▶ **About this exercise**:
Could you retype every entry below exactly as written?

=== Provided material ===

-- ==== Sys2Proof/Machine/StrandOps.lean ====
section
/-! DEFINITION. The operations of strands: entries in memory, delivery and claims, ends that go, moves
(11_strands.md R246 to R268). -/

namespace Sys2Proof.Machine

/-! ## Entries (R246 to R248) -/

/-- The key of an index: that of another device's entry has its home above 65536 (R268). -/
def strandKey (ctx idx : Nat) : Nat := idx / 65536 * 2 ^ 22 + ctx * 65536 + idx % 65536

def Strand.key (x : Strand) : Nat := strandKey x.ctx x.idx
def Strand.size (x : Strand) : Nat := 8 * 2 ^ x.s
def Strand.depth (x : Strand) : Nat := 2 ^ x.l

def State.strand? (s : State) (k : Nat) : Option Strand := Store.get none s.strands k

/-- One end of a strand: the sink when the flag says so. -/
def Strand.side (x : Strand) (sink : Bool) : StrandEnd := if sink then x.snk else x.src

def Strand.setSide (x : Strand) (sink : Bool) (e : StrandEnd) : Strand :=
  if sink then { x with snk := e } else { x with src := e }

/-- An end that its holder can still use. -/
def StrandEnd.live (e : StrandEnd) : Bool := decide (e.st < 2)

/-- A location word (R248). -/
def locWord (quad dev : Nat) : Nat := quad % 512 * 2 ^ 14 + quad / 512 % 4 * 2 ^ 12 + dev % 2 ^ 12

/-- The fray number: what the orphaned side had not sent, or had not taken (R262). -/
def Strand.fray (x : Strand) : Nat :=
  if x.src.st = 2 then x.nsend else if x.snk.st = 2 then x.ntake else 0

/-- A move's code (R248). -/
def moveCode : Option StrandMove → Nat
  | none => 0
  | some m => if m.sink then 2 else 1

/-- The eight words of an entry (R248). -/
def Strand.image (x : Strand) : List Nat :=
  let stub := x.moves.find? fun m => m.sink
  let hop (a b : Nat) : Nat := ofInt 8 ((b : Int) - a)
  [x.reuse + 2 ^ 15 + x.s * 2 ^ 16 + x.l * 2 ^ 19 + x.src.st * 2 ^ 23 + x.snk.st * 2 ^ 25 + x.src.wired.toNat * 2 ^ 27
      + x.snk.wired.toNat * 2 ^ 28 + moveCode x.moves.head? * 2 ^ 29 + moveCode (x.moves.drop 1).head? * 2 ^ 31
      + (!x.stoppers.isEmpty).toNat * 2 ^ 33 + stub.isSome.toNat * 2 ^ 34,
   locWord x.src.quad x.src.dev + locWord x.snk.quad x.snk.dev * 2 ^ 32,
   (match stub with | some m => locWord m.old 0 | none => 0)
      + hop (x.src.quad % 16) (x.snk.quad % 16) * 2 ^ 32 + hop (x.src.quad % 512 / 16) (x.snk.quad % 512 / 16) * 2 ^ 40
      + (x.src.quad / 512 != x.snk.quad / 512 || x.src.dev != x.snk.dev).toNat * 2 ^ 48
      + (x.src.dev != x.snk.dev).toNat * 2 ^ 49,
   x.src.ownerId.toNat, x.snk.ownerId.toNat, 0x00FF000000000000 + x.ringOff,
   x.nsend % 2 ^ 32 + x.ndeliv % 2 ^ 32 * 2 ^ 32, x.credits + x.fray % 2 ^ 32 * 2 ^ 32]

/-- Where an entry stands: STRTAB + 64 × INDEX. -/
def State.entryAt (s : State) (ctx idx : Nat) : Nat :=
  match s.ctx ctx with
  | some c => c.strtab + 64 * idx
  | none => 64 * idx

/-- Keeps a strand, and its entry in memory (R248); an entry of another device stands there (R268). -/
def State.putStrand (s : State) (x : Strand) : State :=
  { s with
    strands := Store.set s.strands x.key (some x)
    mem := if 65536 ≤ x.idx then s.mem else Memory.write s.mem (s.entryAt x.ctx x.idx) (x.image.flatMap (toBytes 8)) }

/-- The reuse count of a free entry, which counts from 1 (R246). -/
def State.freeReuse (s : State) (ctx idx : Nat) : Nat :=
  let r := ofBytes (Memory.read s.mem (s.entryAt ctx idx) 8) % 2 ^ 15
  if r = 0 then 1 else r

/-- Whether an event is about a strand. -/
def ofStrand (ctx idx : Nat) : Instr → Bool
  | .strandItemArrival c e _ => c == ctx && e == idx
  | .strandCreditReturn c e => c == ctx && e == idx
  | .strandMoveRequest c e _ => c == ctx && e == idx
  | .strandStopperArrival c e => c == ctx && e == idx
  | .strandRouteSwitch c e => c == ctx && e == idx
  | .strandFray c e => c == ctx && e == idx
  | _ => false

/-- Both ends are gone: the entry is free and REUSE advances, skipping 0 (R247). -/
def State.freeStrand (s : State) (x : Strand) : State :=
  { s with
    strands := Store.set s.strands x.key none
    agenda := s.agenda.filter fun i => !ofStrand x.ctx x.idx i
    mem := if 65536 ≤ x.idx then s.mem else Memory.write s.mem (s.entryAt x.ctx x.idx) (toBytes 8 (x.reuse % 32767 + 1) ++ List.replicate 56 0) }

===

▶ **Reply to the exercise**:
-- ==== Sys2Proof/Machine/StrandOps.lean ====
section
/-! DEFINITION. The operations of strands: entries in memory, delivery and claims, ends that go, moves
(11_strands.md R246 to R268). -/

namespace Sys2Proof.Machine

/-! ## Entries (R246 to R248) -/

/-- The key of an index: that of another device's entry has its home above 65536 (R268). -/
def strandKey (ctx idx : Nat) : Nat := idx / 65536 * 2 ^ 22 + ctx * 65536 + idx % 65536

def Strand.key (x : Strand) : Nat := strandKey x.ctx x.idx
def Strand.size (x : Strand) : Nat := 8 * 2 ^ x.s
def Strand.depth (x : Strand) : Nat := 2 ^ x.l

def State.strand? (s : State) (k : Nat) : Option Strand := Store.get none s.strands k

/-- One end of a strand: the sink when the flag says so. -/
def Strand.side (x : Strand) (sink : Bool) : StrandEnd := if sink then x.snk else x.src

def Strand.setSide (x : Strand) (sink : Bool) (e : StrandEnd) : Strand :=
  if sink then { x with snk := e } else { x with src := e }

/-- An end that its holder can still use. -/
def StrandEnd.live (e : StrandEnd) : Bool := decide (e.st < 2)

/-- A location word (R248). -/
def locWord (quad dev : Nat) : Nat := quad % 512 * 2 ^ 14 + quad / 512 % 4 * 2 ^ 12 + dev % 2 ^ 12

/-- The fray number: what the orphaned side had not sent, or had not taken (R262). -/
def Strand.fray (x : Strand) : Nat :=
  if x.src.st = 2 then x.nsend else if x.snk.st = 2 then x.ntake else 0

/-- A move's code (R248). -/
def moveCode : Option StrandMove → Nat
  | none => 0
  | some m => if m.sink then 2 else 1

/-- The eight words of an entry (R248). -/
def Strand.image (x : Strand) : List Nat :=
  let stub := x.moves.find? fun m => m.sink
  let hop (a b : Nat) : Nat := ofInt 8 ((b : Int) - a)
  [x.reuse + 2 ^ 15 + x.s * 2 ^ 16 + x.l * 2 ^ 19 + x.src.st * 2 ^ 23 + x.snk.st * 2 ^ 25 + x.src.wired.toNat * 2 ^ 27
      + x.snk.wired.toNat * 2 ^ 28 + moveCode x.moves.head? * 2 ^ 29 + moveCode (x.moves.drop 1).head? * 2 ^ 31
      + (!x.stoppers.isEmpty).toNat * 2 ^ 33 + stub.isSome.toNat * 2 ^ 34,
   locWord x.src.quad x.src.dev + locWord x.snk.quad x.snk.dev * 2 ^ 32,
   (match stub with | some m => locWord m.old 0 | none => 0)
      + hop (x.src.quad % 16) (x.snk.quad % 16) * 2 ^ 32 + hop (x.src.quad % 512 / 16) (x.snk.quad % 512 / 16) * 2 ^ 40
      + (x.src.quad / 512 != x.snk.quad / 512 || x.src.dev != x.snk.dev).toNat * 2 ^ 48
      + (x.src.dev != x.snk.dev).toNat * 2 ^ 49,
   x.src.ownerId.toNat, x.snk.ownerId.toNat, 0x00FF000000000000 + x.ringOff,
   x.nsend % 2 ^ 32 + x.ndeliv % 2 ^ 32 * 2 ^ 32, x.credits + x.fray % 2 ^ 32 * 2 ^ 32]

/-- Where an entry stands: STRTAB + 64 × INDEX. -/
def State.entryAt (s : State) (ctx idx : Nat) : Nat :=
  match s.ctx ctx with
  | some c => c.strtab + 64 * idx
  | none => 64 * idx

/-- Keeps a strand, and its entry in memory (R248); an entry of another device stands there (R268). -/
def State.putStrand (s : State) (x : Strand) : State :=
  { s with
    strands := Store.set s.strands x.key (some x)
    mem := if 65536 ≤ x.idx then s.mem else Memory.write s.mem (s.entryAt x.ctx x.idx) (x.image.flatMap (toBytes 8)) }

/-- The reuse count of a free entry, which counts from 1 (R246). -/
def State.freeReuse (s : State) (ctx idx : Nat) : Nat :=
  let r := ofBytes (Memory.read s.mem (s.entryAt ctx idx) 8) % 2 ^ 15
  if r = 0 then 1 else r

/-- Whether an event is about a strand. -/
def ofStrand (ctx idx : Nat) : Instr → Bool
  | .strandItemArrival c e _ => c == ctx && e == idx
  | .strandCreditReturn c e => c == ctx && e == idx
  | .strandMoveRequest c e _ => c == ctx && e == idx
  | .strandStopperArrival c e => c == ctx && e == idx
  | .strandRouteSwitch c e => c == ctx && e == idx
  | .strandFray c e => c == ctx && e == idx
  | _ => false

/-- Both ends are gone: the entry is free and REUSE advances, skipping 0 (R247). -/
def State.freeStrand (s : State) (x : Strand) : State :=
  { s with
    strands := Store.set s.strands x.key none
    agenda := s.agenda.filter fun i => !ofStrand x.ctx x.idx i
    mem := if 65536 ≤ x.idx then s.mem else Memory.write s.mem (s.entryAt x.ctx x.idx) (toBytes 8 (x.reuse % 32767 + 1) ++ List.replicate 56 0) }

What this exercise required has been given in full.